1. A bed bug detection system comprising:

a container comprising a receiving chamber for holding solidified carbon dioxide, an opening in the container communicating with and of sufficient size to insert the solidified carbon dioxide into the receiving chamber, a removable cover fitting over the opening, a plurality of channels formed in walls of the container, the channels allowing flow from the container of carbon dioxide to exit outside the walls of the container, exit occurring at exit ports;

a plurality of tubes formed of a polymeric material, each tube connected to an exit port;

a plurality of bed bug detector stations, each station attached to one of the plurality of tubes, each of the stations formed of a housing with open first and second ends, and a trapping chemical being deposited within each housing.

2. The system according to claim 1 further comprising a lock to sealably hold the cover over the opening.

3. The system according to claim 1 wherein the walls of the container comprise a temperature insulating material.

4. The system according to claim 3 wherein the temperature insulating material is a foamed polyurethane or a foamed polystyrene.

5. The system according to claim 1 wherein the polymeric material is an elastomer.

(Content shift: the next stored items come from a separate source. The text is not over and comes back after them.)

-- ==== Sys2Proof/Machine/Sheet.lean ====
section
/-!
DEFINITION. The life of a sheet in its clusters: the watchdog, the end of the sheet, drain and abort (R90–R99, R119, R165,
R732, R735), and the delivery or restoring of configurations (R120–R128, R598).
-/
namespace Sys2Proof.Machine

/-! ## What a cluster holds -/

/-- Whether every operation that selects no queue has made its firings (R64, R735). -/
def Cluster.sourcesDone (x : Cluster) : Bool :=
  x.tiles.all fun p => p.2.cfg.ops.all fun r =>
    [0, 0x2A, 0x2B, 0x2C, 0x2D].contains (opOpc r.2) || opQueues r.2 != [] || !x.sourceLeft p.1 r.1

/-- Whether some operation of a cluster may issue. -/
def Cluster.anyIssues (x : Cluster) : Bool := x.tiles.any fun p => p.2.cfg.ops.any fun r => x.issues p.1 r.1

/-! ## The delivery of a configuration: what can be next (R48, R120–R124) -/

/-- Whether the queues, the registers of the router and the chest of a tile are empty (R48). -/
def Tile.rested (y : Tile) : Bool :=
  y.queues.all (fun p => p.2.isEmpty) && y.tokenQ.isEmpty && y.chest.isEmpty && y.outR.all (fun p => p.2.isNone) &&
    y.passR.all (fun p => p.2.isNone)

/-- Whether a tile may take a mode: it has it, or it rests (R48). -/
def Tile.mayTake (y : Tile) (m : TileMode) : Bool := y.cfg.mode == m || y.rested

/-- A configuration entry's KIND (R121). -/
def entryKind (e : Entry) : Nat := bitsOf e.toNat 124 4

/-- A tile mode by its code (R46). -/
def modeOf (k : Nat) : TileMode :=
  match k with
  | 1 => .uniform
  | 2 => .multiplier
  | 3 => .special
  | 4 => .memory
  | 5 => .io
  | _ => .unconfigured

/-- OP_COUNT of a TILE_HEAD. -/
def headOps (e : Entry) : Nat := bitsOf e.toNat 107 7

/-- TOKENS of a TILE_HEAD. -/
def headTokens (e : Entry) : Nat := bitsOf e.toNat 78 4

/-- The number of register values that a TILE_HEAD's REG_MASK counts. -/
def headPop (e : Entry) : Nat := countTrue ((List.range 64).map fun n => bitAt e.toNat n)

/-- The payload entries of a TILE_HEAD (R121). -/
def headPayload (e : Entry) : Nat := ceilDiv (headOps e) 2 + ceilDiv (headPop e) 4 + ceilDiv (headTokens e) 4

/-- Whether the group of a TILE_HEAD that is complete can be applied: its tile may take the mode (R48). -/
def Cluster.headFits (x : Cluster) (e : Entry) : Bool :=
  (x.tile (bitsOf e.toNat 118 6)).mayTake (modeOf (bitsOf e.toNat 114 4))

/-- Whether the next entry of the stream can be delivered. One that would change the mode of a tile waits until the tile rests (R48). -/
def Cluster.entryFits (x : Cluster) (e : Entry) : Bool :=
  let u := x.cfg
  if u.asm.active then u.asm.payload.length + 1 != headPayload u.asm.head || x.headFits u.asm.head
  else match entryKind e with
    | 4 => headPayload e != 0 || x.headFits e
    | 5 => x.tiles.all fun p => u.delivered.contains p.1 || p.2.mayTake .unconfigured
    | _ => true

6. The system according to claim 1 wherein the polymeric material is selected from the group consisting of Buna rubber, Latex, Polyvinyl Chloride, EPM rubber, Polypropylene and Polyethylene.

7. The system according to claim 1 wherein the plurality of channels ranges from 2 to 20.

8. The system according to claim 1 wherein the plurality of channels ranges from 3 to 10.

9. The system according to claim 1 wherein the plurality of channels ranges from 4 to 6.

10. The system according to claim 1 wherein at least one channel is formed in the cover.

11. The system according to claim 1 wherein a majority of the channels are formed in the cover.

12. The system according to claim 1 wherein the trapping chemical is a glue or paste.

13. The system according to claim 12 wherein a further layer of a glue is deposited on an outside surface of a housing of the detector station.

14. The system according to claim 13 further comprising a removable release layer covering the further layer of glue.

15. The system according to claim 1 further comprising a tray, the container being supported on a surface of a tray.

16. The system according to claim 15 wherein the tray further comprises upwardly sloping perimeter walls.

17. The system according to claim 15 wherein the surface at least in part includes a deposit of a glue layer or of a talc layer.

18. The system according to claim 1 further comprising a plurality of fittings connecting the tubes to their respective detector stations.

19. A method for detecting bed bugs comprising:

(1) arranging adjacent a suspected bed bug infested area a detection system comprising:

a container comprising a receiving chamber for holding solidified carbon dioxide, an opening in the container communicating with and of sufficient size to insert the solidified carbon dioxide into the receiving chamber, a removable cover fitting over the opening, a plurality of channels formed in walls of the container, the channels allowing flow from the container of carbon dioxide to exit outside the wall of the container, exit occurring at exit ports;

a plurality of bed bug detector stations, each station attached to one of the plurality of tubes, each of the stations formed of a housing with open first and second ends, and a trapping chemical being deposited within each housing;

(2) charging the receiving chamber with solidified carbon dioxide;

(3) positioning at various locations in the area the plurality of bed bug detector stations;

(4) examining at a subsequent time the detector stations to check for captured bedbugs.